### Provided information
/-- Rows of index 0x1000. -/
def rowsIdentity : List ObjRow :=
  [{ sub := 0x01, cnt := 1, name := "Vendor name", ty := .str 16, acc := .ro, role := 0, dflt := 8314047786272520004 },
   { sub := 0x02, cnt := 1, name := "Product name", ty := .str 16, acc := .ro, role := 0, dflt := 64063556691797005527276364816106808643 },
   { sub := 0x03, cnt := 1, name := "Order number", ty := .str 16, acc := .ro, role := 0, dflt := 14934074045251689487604209476 },
   { sub := 0x04, cnt := 1, name := "Hardware revision", ty := .str 2, acc := .ro, role := 0, dflt := 12353 },
   { sub := 0x05, cnt := 1, name := "Serial number", ty := .u32, acc := .ro, role := 0, dflt := 0 },
   { sub := 0x06, cnt := 1, name := "Manufacture date", ty := .u32, acc := .ro, role := 0, dflt := 0 },
   { sub := 0x07, cnt := 1, name := "MAC, switch ports", ty := .oct 6, acc := .ro, role := 0, dflt := 0 },
   { sub := 0x08, cnt := 1, name := "MAC, P3", ty := .oct 6, acc := .ro, role := 0, dflt := 0 },
   { sub := 0x09, cnt := 1, name := "Running firmware version", ty := .u32, acc := .ro, role := 0, dflt := 0 },
   { sub := 0x0A, cnt := 1, name := "ASIC revision", ty := .u8, acc := .ro, role := 0, dflt := 1 }]

/-- Rows of index 0x1001. -/
def rowsVersions : List ObjRow :=
  [{ sub := 0x01, cnt := 1, name := "Link versions supported", ty := .u8, acc := .ro, role := 0, dflt := 0x0F },
   { sub := 0x02, cnt := 1, name := "Highest profile", ty := .u8, acc := .ro, role := 0, dflt := 3 },
   { sub := 0x03, cnt := 1, name := "Image formats", ty := .u8, acc := .ro, role := 0, dflt := 0x03 },
   { sub := 0x04, cnt := 1, name := "Agreed major", ty := .u8, acc := .ro, role := 0, dflt := 0, per := true },
   { sub := 0x05, cnt := 1, name := "Agreed minor", ty := .u8, acc := .ro, role := 0, dflt := 0, per := true },
   { sub := 0x06, cnt := 1, name := "Agreed profile", ty := .u8, acc := .ro, role := 0, dflt := 0, per := true },
   { sub := 0x07, cnt := 1, name := "Agreed features", ty := .u32, acc := .ro, role := 0, dflt := 0, per := true },
   { sub := 0x08, cnt := 1, name := "Agreed image format", ty := .u8, acc := .ro, role := 0, dflt := 0, per := true },
   { sub := 0x09, cnt := 1, name := "Own association ID", ty := .u8, acc := .ro, role := 0, dflt := 0, per := true },
   { sub := 0x0A, cnt := 1, name := "Own role", ty := .u8, acc := .ro, role := 0, dflt := 0, per := true }]

/-- Rows of index 0x1002. -/
def rowsDescriptor : List ObjRow :=
  [{ sub := 0x01, cnt := 1, name := "Selector", ty := .u32, acc := .rw, role := 0, dflt := 0, per := true },
   { sub := 0x02, cnt := 1, name := "Descriptor", ty := .oct 8, acc := .ro, role := 0, dflt := 0 },
   { sub := 0x03, cnt := 1, name := "Name", ty := .str 32, acc := .ro, role := 0, dflt := 0, prof := 3 },
   { sub := 0x04, cnt := 1, name := "Alias", ty := .str 32, acc := .ro, role := 0, dflt := 0, prof := 3 }]

/-- Rows of index 0x1100. -/
def rowsLink : List ObjRow :=
  [{ sub := 0x01, cnt := 1, name := "Associations", ty := .u8, acc := .ro, role := 0, dflt := 0 },
   { sub := 0x02, cnt := 1, name := "Host associations", ty := .u8, acc := .ro, role := 0, dflt := 0 },
   { sub := 0x03, cnt := 1, name := "Announce", ty := .bool, acc := .rw, role := 2, dflt := 1 },
   { sub := 0x04, cnt := 1, name := "Service on switch ports", ty := .bool, acc := .rw, role := 3, dflt := 0 },
   { sub := 0x05, cnt := 1, name := "Authentication mask", ty := .u8, acc := .rw, role := 3, dflt := 0x08 },
   { sub := 0x06, cnt := 1, name := "Ring manager", ty := .bool, acc := .rw, role := 2, dflt := 0 },
   { sub := 0x07, cnt := 1, name := "EtherType", ty := .u16, acc := .rw, role := 3, dflt := 0x88B5 },
   { sub := 0x08, cnt := 1, name := "UDP port", ty := .u16, acc := .rw, role := 3, dflt := 34980 },
   { sub := 0x09, cnt := 1, name := "IPv4, switch ports", ty := .oct 8, acc := .rw, role := 3, dflt := 0 },
   { sub := 0x0A, cnt := 1, name := "IPv4, P3", ty := .oct 8, acc := .rw, role := 3, dflt := 0 },
   { sub := 0x0B, cnt := 1, name := "Frames discarded", ty := .u32, acc := .ro, role := 0, dflt := 0 },
   { sub := 0x0C, cnt := 1, name := "Losses declared", ty := .u32, acc := .ro, role := 0, dflt := 0 },
   { sub := 0x0D, cnt := 1, name := "Evict", ty := .u8, acc := .wo, role := 3, dflt := 0 },
   { sub := 0x0F, cnt := 1, name := "Switch drops", ty := .u32, acc := .ro, role := 0, dflt := 0 }] ++
  [{ sub := 0x10, cnt := 1, name := "Hall selector", ty := .u8, acc := .rw, role := 0, dflt := 0, per := true },
   { sub := 0x11, cnt := 1, name := "Hall record", ty := .oct 64, acc := .ro, role := 0, dflt := 0 },
   { sub := 0x12, cnt := 1, name := "Ring state", ty := .u8, acc := .ro, role := 0, dflt := 0 },
   { sub := 0x13, cnt := 1, name := "Port links", ty := .u32, acc := .ro, role := 0, dflt := 0 },
   { sub := 0x21, cnt := 4, name := "Role keys", ty := .oct 32, acc := .wo, role := 3, dflt := 0 }]

/-- Rows of index 0x1200. -/
def rowsCommit : List ObjRow :=
  [{ sub := 0x01, cnt := 1, name := "Current tread", ty := .tread, acc := .ro, role := 0, dflt := 0 },
   { sub := 0x02, cnt := 1, name := "Last committed tread", ty := .tread, acc := .ro, role := 0, dflt := 0 },
   { sub := 0x03, cnt := 1, name := "Flight number", ty := .u64, acc := .ro, role := 0, dflt := 0 },
   { sub := 0x04, cnt := 1, name := "Awake tiles", ty := .u32, acc := .ro, role := 0, dflt := 0 },
   { sub := 0x05, cnt := 1, name := "Late-wake count", ty := .u32, acc := .ro, role := 0, dflt := 0 },
   { sub := 0x06, cnt := 1, name := "Commit horizon", ty := .u32, acc := .rw, role := 2, dflt := 100000 },
   { sub := 0x07, cnt := 1, name := "Outstanding transactions", ty := .u16, acc := .ro, role := 0, dflt := 0 },
   { sub := 0x08, cnt := 1, name := "Per-association limit", ty := .u16, acc := .rw, role := 2, dflt := 64 },
   { sub := 0x09, cnt := 1, name := "Superseded count", ty := .u32, acc := .ro, role := 0, dflt := 0 },
   { sub := 0x0A, cnt := 1, name := "Late count", ty := .u32, acc := .ro, role := 0, dflt := 0 },
   { sub := 0x0B, cnt := 1, name := "Overload count", ty := .u32, acc := .ro, role := 0, dflt := 0 },
   { sub := 0x0C, cnt := 1, name := "Commit count", ty := .u16, acc := .ro, role := 0, dflt := 0 },
   { sub := 0x0D, cnt := 1, name := "Journalled tread", ty := .tread, acc := .ro, role := 0, dflt := 0, prof := 2 }]

/-- Rows of index 0x1300. -/
def rowsTimebase : List ObjRow :=
  [{ sub := 0x01, cnt := 1, name := "Status", ty := .u8, acc := .ro, role := 0, dflt := 0 },
   { sub := 0x02, cnt := 1, name := "Reference fault", ty := .bool, acc := .ro, role := 0, dflt := 0 },
   { sub := 0x03, cnt := 1, name := "Offset", ty := .i32, acc := .ro, role := 0, dflt := 0 },
   { sub := 0x04, cnt := 1, name := "Mean path delay", ty := .u32, acc := .ro, role := 0, dflt := 0 },
   { sub := 0x05, cnt := 1, name := "Frequency correction", ty := .i32, acc := .ro, role := 0, dflt := 0 },
   { sub := 0x06, cnt := 1, name := "Holdover frequency", ty := .i32, acc := .ro, role := 0, dflt := 0 },
   { sub := 0x07, cnt := 1, name := "kp", ty := .f32, acc := .rw, role := 2, dflt := 0x3F333333 },
   { sub := 0x08, cnt := 1, name := "ki", ty := .f32, acc := .rw, role := 2, dflt := 0x3E99999A },
   { sub := 0x09, cnt := 1, name := "Delay mechanism", ty := .u8, acc := .rwl, role := 2, dflt := 1 },
   { sub := 0x0A, cnt := 1, name := "Transport", ty := .u8, acc := .rwl, role := 2, dflt := 0 },
   { sub := 0x0B, cnt := 1, name := "Domain", ty := .u8, acc := .rwl, role := 2, dflt := 0 },
   { sub := 0x0C, cnt := 1, name := "Master port identity", ty := .oct 10, acc := .ro, role := 0, dflt := 0 },
   { sub := 0x0D, cnt := 1, name := "UTC offset", ty := .i16, acc := .ro, role := 0, dflt := 0 },
   { sub := 0x0E, cnt := 1, name := "Peer delays", ty := .oct 12, acc := .ro, role := 0, dflt := 0 }] ++
  [{ sub := 0x0F, cnt := 1, name := "Master ports", ty := .u8, acc := .rwl, role := 2, dflt := 0x01 },
   { sub := 0x11, cnt := 1, name := "Set time", ty := .u64, acc := .wo, role := 2, dflt := 0 },
   { sub := 0x12, cnt := 1, name := "Steps", ty := .u32, acc := .ro, role := 0, dflt := 0 },
   { sub := 0x13, cnt := 1, name := "Master changes", ty := .u32, acc := .ro, role := 0, dflt := 0 },
   { sub := 0x14, cnt := 1, name := "Holdover entries", ty := .u32, acc := .ro, role := 0, dflt := 0 },
   { sub := 0x15, cnt := 1, name := "Uncorrected forwards", ty := .u32, acc := .ro, role := 0, dflt := 0 }]

/-- Rows of index 0x1340 + k, k below 16. -/
def rowsTpo : List ObjRow :=
  [{ sub := 0x01, cnt := 1, name := "Mode", ty := .u8, acc := .rwl, role := 2, dflt := 0 },
   { sub := 0x02, cnt := 1, name := "Start", ty := .u64, acc := .rwl, role := 2, dflt := 0 },
   { sub := 0x03, cnt := 1, name := "Period", ty := .u32, acc := .rwl, role := 2, dflt := 1000000 },
   { sub := 0x04, cnt := 1, name := "Width", ty := .u32, acc := .rwl, role := 2, dflt := 1000 },
   { sub := 0x05, cnt := 1, name := "Active low", ty := .bool, acc := .rwl, role := 2, dflt := 0 },
   { sub := 0x06, cnt := 1, name := "Arm", ty := .u8, acc := .rws, role := 1, dflt := 0 },
   { sub := 0x07, cnt := 1, name := "State", ty := .u8, acc := .ro, role := 0, dflt := 0 },
   { sub := 0x08, cnt := 1, name := "Pulses", ty := .u32, acc := .ro, role := 0, dflt := 0 },
   { sub := 0x09, cnt := 1, name := "Pulses lost", ty := .u32, acc := .ro, role := 0, dflt := 0 },
   { sub := 0x0A, cnt := 1, name := "Last pulse", ty := .u64, acc := .ro, role := 0, dflt := 0 }]

/-- Rows of index 0x1400. -/
def rowsReset : List ObjRow :=
  [{ sub := 0x01, cnt := 1, name := "Last reset cause", ty := .u8, acc := .ro, role := 0, dflt := 1 },
   { sub := 0x02, cnt := 1, name := "Last outcome", ty := .u8, acc := .ro, role := 0, dflt := 2 },
   { sub := 0x03, cnt := 1, name := "Outcome reasons", ty := .u16, acc := .ro, role := 0, dflt := 0 },
   { sub := 0x04, cnt := 1, name := "Restored tread", ty := .tread, acc := .ro, role := 0, dflt := 0 },
   { sub := 0x05, cnt := 1, name := "First resumed tread", ty := .tread, acc := .ro, role := 0, dflt := 0 },
   { sub := 0x06, cnt := 1, name := "Gap", ty := .u32, acc := .ro, role := 0, dflt := 0 },
   { sub := 0x07, cnt := 1, name := "Bring-up time", ty := .u32, acc := .ro, role := 0, dflt := 0 },
   { sub := 0x08, cnt := 1, name := "Resume window", ty := .u16, acc := .rw, role := 2, dflt := 50 },
   { sub := 0x09, cnt := 1, name := "Logic resets", ty := .u32, acc := .ro, role := 0, dflt := 0 },
   { sub := 0x0A, cnt := 1, name := "Warm resumptions", ty := .u32, acc := .ro, role := 0, dflt := 0 },
   { sub := 0x0B, cnt := 1, name := "Resumption differences", ty := .u16, acc := .ro, role := 0, dflt := 0 },
   { sub := 0x0C, cnt := 1, name := "Option restarts", ty := .u8, acc := .ro, role := 0, dflt := 0 },
   { sub := 0x0D, cnt := 1, name := "Straps", ty := .u8, acc := .ro, role := 0, dflt := 0 },
   { sub := 0x0E, cnt := 1, name := "Power-cycle count", ty := .u32, acc := .ro, role := 0, dflt := 0 }] ++
  [{ sub := 0x0F, cnt := 1, name := "Running firmware", ty := .u8, acc := .ro, role := 0, dflt := 0 },
   { sub := 0x10, cnt := 1, name := "Service mode", ty := .bool, acc := .ro, role := 0, dflt := 0 },
   { sub := 0x11, cnt := 1, name := "Final checkpoint tread", ty := .tread, acc := .ro, role := 0, dflt := 0 },
   { sub := 0x12, cnt := 1, name := "Last hold-up", ty := .u32, acc := .ro, role := 0, dflt := 0 },
   { sub := 0x20, cnt := 1, name := "Always-awake mask", ty := .u32, acc := .rw, role := 2, dflt := 0x00007FFF },
   { sub := 0x21, cnt := 1, name := "Power state", ty := .u8, acc := .ro, role := 0, dflt := 0 },
   { sub := 0x22, cnt := 1, name := "Power request", ty := .u8, acc := .rws, role := 2, dflt := 0 },
   { sub := 0x23, cnt := 1, name := "Wake sources", ty := .u8, acc := .rw, role := 2, dflt := 0x01 },
   { sub := 0x24, cnt := 1, name := "Wake ports", ty := .u8, acc := .rw, role := 2, dflt := 0x01 },
   { sub := 0x25, cnt := 1, name := "Wake inputs", ty := .oct 24, acc := .rw, role := 2, dflt := 0 },
   { sub := 0x26, cnt := 1, name := "Wake tread", ty := .tread, acc := .rw, role := 2, dflt := 0 },
   { sub := 0x27, cnt := 1, name := "Last wake cause", ty := .u8, acc := .ro, role := 0, dflt := 0 },
   { sub := 0x28, cnt := 1, name := "Wake detail", ty := .u8, acc := .ro, role := 0, dflt := 0 },
   { sub := 0x29, cnt := 1, name := "Standby entries", ty := .u32, acc := .ro, role := 0, dflt := 0 }] ++
  [{ sub := 0x2A, cnt := 1, name := "Last standby length", ty := .u64, acc := .ro, role := 0, dflt := 0 },
   { sub := 0x2B, cnt := 1, name := "Module power", ty := .f32, acc := .ro, role := 0, dflt := 0 },
   { sub := 0x2C, cnt := 1, name := "VLOG voltage", ty := .f32, acc := .ro, role := 0, dflt := 0 },
   { sub := 0x2D, cnt := 1, name := "VHU voltage", ty := .f32, acc := .ro, role := 0, dflt := 0 },
   { sub := 0x2E, cnt := 1, name := "Baseplate temperature", ty := .f32, acc := .ro, role := 0, dflt := 0 },
   { sub := 0x2F, cnt := 1, name := "Power status", ty := .u8, acc := .ro, role := 0, dflt := 0x02 }]

/-- Rows of index 0x1401. -/
def rowsSoftReset : List ObjRow :=
  [{ sub := 0x01, cnt := 1, name := "Software full reset", ty := .u8, acc := .wo, role := 2, dflt := 0 }]

/-- Rows of index 0x1402. -/
def rowsRemoteReset : List ObjRow :=
  [{ sub := 0x01, cnt := 1, name := "Remote reset", ty := .u8, acc := .wo, role := 3, dflt := 0 }]

/-- Rows of index 0x1410. -/
def rowsBlockReset : List ObjRow :=
  [{ sub := 0x01, cnt := 1, name := "Block reset", ty := .u32, acc := .wo, role := 2, dflt := 0 },
   { sub := 0x02, cnt := 1, name := "Blocks in reset", ty := .u32, acc := .ro, role := 0, dflt := 0 }]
######
To do: If a line comes after the one that contains "dflt := 0x03", leave it out; return every line of the entries up to that point exactly, starting with the first, with that line included.

Exercise solution:
/-- Rows of index 0x1000. -/
def rowsIdentity : List ObjRow :=
  [{ sub := 0x01, cnt := 1, name := "Vendor name", ty := .str 16, acc := .ro, role := 0, dflt := 8314047786272520004 },
   { sub := 0x02, cnt := 1, name := "Product name", ty := .str 16, acc := .ro, role := 0, dflt := 64063556691797005527276364816106808643 },
   { sub := 0x03, cnt := 1, name := "Order number", ty := .str 16, acc := .ro, role := 0, dflt := 14934074045251689487604209476 },
   { sub := 0x04, cnt := 1, name := "Hardware revision", ty := .str 2, acc := .ro, role := 0, dflt := 12353 },
   { sub := 0x05, cnt := 1, name := "Serial number", ty := .u32, acc := .ro, role := 0, dflt := 0 },
   { sub := 0x06, cnt := 1, name := "Manufacture date", ty := .u32, acc := .ro, role := 0, dflt := 0 },
   { sub := 0x07, cnt := 1, name := "MAC, switch ports", ty := .oct 6, acc := .ro, role := 0, dflt := 0 },
   { sub := 0x08, cnt := 1, name := "MAC, P3", ty := .oct 6, acc := .ro, role := 0, dflt := 0 },
   { sub := 0x09, cnt := 1, name := "Running firmware version", ty := .u32, acc := .ro, role := 0, dflt := 0 },
   { sub := 0x0A, cnt := 1, name := "ASIC revision", ty := .u8, acc := .ro, role := 0, dflt := 1 }]

/-- Rows of index 0x1001. -/
def rowsVersions : List ObjRow :=
  [{ sub := 0x01, cnt := 1, name := "Link versions supported", ty := .u8, acc := .ro, role := 0, dflt := 0x0F },
   { sub := 0x02, cnt := 1, name := "Highest profile", ty := .u8, acc := .ro, role := 0, dflt := 3 },
   { sub := 0x03, cnt := 1, name := "Image formats", ty := .u8, acc := .ro, role := 0, dflt := 0x03 },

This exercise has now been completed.